Then he told me he has a fear of backing out of the area I cleared, and it’s so bad that it makes him cry. So that’s why he uses the other side. (Edit: and he said he hadn’t told me before because he was ashamed of it.)

I was hung up on feeling like my feelings were justified and that he should just get over it and learn to back out of the cleared area, but after I sat with it a while I realized there are other solutions.

  1. Now I know this, and I will clear the side he DOES like to use first. Even though it takes longer to clear it, I can get started earlier. (If you are wondering why he doesn’t clear it, right now he has a hand injury and can’t use a snow shovel.)
  2. I can offer to back his car out for him.

There are other things we can do to avoid this situation in the future. So it doesn’t really matter about which part of the driveway he uses, and I was NOT being disrespected, but rather he was acting out of a deep fear.”- green_carbon07

“We’re on the same side. When we argue, we either both win or we both lose. I know my wife would never intentionally hurt me and she knows I would never intentionally hurt her. If you can successfully keep that in mind, it’s much easier to realize that everything else is the result of a miscommunication or an honest difference of opinion. It takes work and a commitment to assume good intentions, but if you’re able to do that, it makes things much easier.”- ralevin

“Remember that you love them, and that anything hurtful you say will stay with them. Anytime you want to say something spiteful shut up and count to three.”- reihino1

“That they’re still the same person they were before the problem arose, that you’re still the same person you were before the problem arose, and that everyone makes mistakes.

Don’t attribute anything to malice as a first port of call. The vast majority of the time, it’s not malice. A minority of the time, you will be given evidence that it is malice.
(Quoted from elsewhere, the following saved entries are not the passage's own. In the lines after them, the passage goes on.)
-- ==== Sys2Proof/Tests/Slice0.lean ====
section
/-! SUPPORT. Tests/Slice0.lean: small checks of the model. The ill-formed terms that WellFormed refuses; single steps whose
results are the chapters' own; and, for every claim with hypotheses, a state and operands that meet them. -/
namespace Sys2Proof.Tests
open Sys2Proof Sys2Proof.Machine
set_option Elab.async false

/-- A module in STANDBY at ring address 0, with context 1 open for every privilege. -/
def tm : Module :=
  { sys := { mode := .standby }, rng := { addr := 0 }, cmd := { ctxs := [(1, some { priv := .safety })] } }
/-- A request in that context. -/
def rq (p : List Nat) : Req := { ctx := 1, tag := 1, seq := 1, payload := p.map (BitVec.ofNat 8) }
def st (m : Module) : State := { m := m, pending := [] }
def mode (x : Mode) (m : Module) : Module := m.onSys fun y => { y with mode := x }
def at_ (t : Nat) (m : Module) : Module := m.onSys fun y => { y with clock := t }

theorem admitted_iff (op : Nat) (r : Req) (m : Module) : Admitted op r m ↔
    (m.deaf = false ∧ m.wantTrailer op r = r.trailer ∧ (m.ctx? r.ctx).all (fun c => decide (c.highSeq < r.seq)) = true ∧
      (∀ o ∈ m.cmd.outst, ¬ (o.ctx = r.ctx ∧ o.tag = r.tag ∧ o.live = true)) ∧ m.queueRefusal op r = none ∧
      m.upd.state ≠ .activating) := by
  constructor
  · rintro ⟨a, b, c, d, e, f⟩
    refine ⟨a, b, ?_, d, e, f⟩
    cases h : m.ctx? r.ctx <;> simp_all
  · rintro ⟨a, b, c, d, e, f⟩
    exact ⟨a, b, fun x hx => by simpa [hx] using c, d, e, f⟩

theorem may_iff (op : Nat) (r : Req) (m : Module) (p : Priv) : May op r m p ↔
    (Admitted op r m ∧ m.lacks r.ctx p = false ∧ m.inBoot = false) :=
  ⟨fun ⟨a, b, c⟩ => ⟨a, b, c⟩, fun ⟨a, b, c⟩ => ⟨a, b, c⟩⟩

theorem hears_iff (ty : Nat) (f : RFrame) (m : Module) : Hears ty f m ↔
    (f.hcrcOk = true ∧ f.crcOk = true ∧ f.type = ty ∧ f.flags % 2 = 0 ∧ f.serial ≠ m.sys.serial ∧ f.epoch = m.rng.epoch ∧
      (f.dst = m.rng.addr ∨ f.dst = 0xFF) ∧ m.portShut f = false) :=
  ⟨fun ⟨a, b, c, d, e, g, h, i⟩ => ⟨a, b, c, d, e, g, h, i⟩, fun ⟨a, b, c, d, e, g, h, i⟩ => ⟨a, b, c, d, e, g, h, i⟩⟩

/-! ### A state for every hypothesis of the claims -/

def set (id v : Nat) (m : Module) : Module := m.onSet fun x => { x with scalars := tabPut none x.scalars id (some v) }
/-- Chain 0 is enabled with one monitor, its cells on tile 0, whose bank groups are powered. -/
def cm : Module :=
  (set 0x0210 1 (set 0x0200 1 tm)).onWft fun w => { w with
    tiles := [(0, { state := .live, groups := [0] })], doms := [(32, { state := 1 })] }
def room (n : Nat) (m : Module) : Module := m.putCtx 1 (some { priv := .safety, replyMax := n })
/-- A command that waits in context 1. -/
def wt (op : Nat) (p : List Nat) : Outst :=
  { id := 7, ctx := 1, tag := 9, opcode := op, seq := 1, urgent := false, payload := p.map (BitVec.ofNat 8) }
def waits (op : Nat) (p : List Nat) (m : Module) : Module := m.onCmd fun c => { c with outst := [wt op p], nextId := 8 }
/-- Flash may be written. -/
def okm (m : Module) : Module := m.onHk fun h => { h with windowOpen := true, holdup := false }
/-- A pick that has been taken and not released. -/
def inPick (m : Module) : Module := m.onPck fun p => { p with running := true, released := false }

theorem wit_DroppedRequests :
    reqOf (.modeGet (rq [])) = some (0x0010, rq []) ∧ tm.outst? tm.cmd.nextId = none ∧ tm.deaf = false ∧
    (tm.onRng fun r => { r with addr := 64 }).deaf = true ∧ (tm.onUpd fun u => { u with dead := true }).deaf = true ∧
    tm.wantTrailer 0x0010 { rq [] with trailer := some (zeros 16) } ≠ some (zeros 16) ∧
    (∀ c, tm.ctx? 1 = some c → c.macFails < 7) ∧ tm.wantTrailer 0x0010 (rq []) = (rq []).trailer ∧
    (∀ c, (tm.putCtx 1 (some { highSeq := 1 })).ctx? 1 = some c → (rq []).seq ≤ c.highSeq) ∧
    (∀ c, tm.ctx? 1 = some c → c.highSeq < (rq []).seq) ∧
    (tm.onCmd fun c => { c with outst := (List.range 64).map fun k => { wt 0x0010 [] with id := k, tag := k + 2 } }).queueRefusal
      0x0010 (rq []) = some .queueFull := by
  refine ⟨rfl, rfl, rfl, rfl, rfl, by decide, ?_, rfl, ?_, ?_, by decide⟩ <;>
    (intro c h; cases h; decide)

theorem wit_ModesExcludeEachOther :
    (mode .dispatch tm).sys.mode = .dispatch ∧ Admitted 0x0011 (rq [4, 0, 0, 0]) (mode .dispatch tm) ∧
    modeOf (byteAt (rq [4, 0, 0, 0]).payload 0) = some .formation ∧ modeOf (byteAt (rq [3, 0, 0, 0]).payload 0) = some .dispatch ∧
    (mode .dispatch tm).lacks 1 .operate = false ∧ (mode .dispatch tm).sys.pending = none := by
  simp only [admitted_iff]
  and_intros <;> decide +kernel

theorem wit_OutstandingTagsDropped :
    let m := waits 0x0011 [] tm
    let r := { rq [] with tag := 9 }
    reqOf (.modeGet r) = some (0x0010, r) ∧ m.outst? m.cmd.nextId = none ∧ m.deaf = false ∧ m.wantTrailer 0x0010 r = r.trailer ∧
    (m.ctx? 1).all (fun c => decide (c.highSeq < r.seq)) = true ∧ ∃ o ∈ m.cmd.outst, o.ctx = r.ctx ∧ o.tag = r.tag ∧ o.live = true := by
  decide

theorem wit_ServiceBusRecovery :
    (tm.onSvc fun v => { v with state := .target }).svc.state = .target ∧
    (tm.onSvc fun v => { v with state := .recovering }).svc.state = .recovering ∧
    tm.svc.state ≠ .target ∧ tm.svc.state ≠ .controller ∧ tm.svc.state ≠ .recovering := by decide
Wait for the evidence before you go there. If you start an argument/respond to an argument on the presumption you are being attacked then the other person will naturally feel attacked and start defending themselves. Then you’re just in a spiral of both counter-attacking and nothing gets resolved. Lose the accusations, however, and you can both look at the issue to see what actually went wrong.

On the other side, for people who naturally go too far in the other direction and are too forgiving. Most communication is non-verbal. It is not assertive to stand up only to the verbal part of it. Hold people to account by their tone not just the content of what they say. If they’re speaking to you in an unpleasant tone, tell them you do not want them to speak to you like that. They are adults; just like you; they can handle it if you speak to them sharply. Even kind people will slip in their behavioural standards if they learn they can get away with it. So don’t let them get away with it. A good first port of call to point out to people that they are crossing a line is to make a barbed joke – “aren’t you charming today?” etc.; but if this doesn’t work, then step it up. You don’t need to be aggressive, just firm. Don’t speak to me like that. Don’t do that. Etc. No more is needed. Just stand firm.

Also, there’s nothing wrong with raising your voice, calling someone a name, telling someone to fuck off, etc. sometimes. Advice normally aims at people who are naturally emotionally expressive; not people who are naturally emotional inhibited. But being too “self controlled” is just as destructive as being too “impulsive”. If you do not authentically express emotion sometimes you will not go away feeling the problem is resolved. If you don’t show emotion at all, then the emotional part of the problem does not get healed. If you stick entirely to logic and reason, and you have a mild-mannered debate or conversation about the issue in which you logically agree, and you always do this (thinks back to all my previous relationships) you will find that the relationship, while blissfully low conflict, grows apart and ends amicably when you both realise you’re “just room mates now really”. There isn’t anything inherently wrong with emotional expression. You need it and your partner needs it and your relationship needs it. It’s just about balance and not going overboard. A healthy relationship can withstand arguments because they are adequately resolved and the relationship is properly repaired. Avoiding them entirely only pulls you apart.”-reallybigleg

“Take a step back and ask yourself three questions:

  1. Am I tired, hungry or thirsty? If you’re cranky, it’s usually for one of those three reasons. Cranky people argue more about really dumb things, because they aren’t thinking clearly.
  2. Why do I feel the need to “be right” about this? “Being right” is never more important than your SO’s feelings. Putting your SO down just so you can feel superior is a form of abuse and really childish.
  3. How can I compromise on this issue? The art of compromise is how most relationships survive. Learn to give a little and be fair. Both parties should treat each other with respect.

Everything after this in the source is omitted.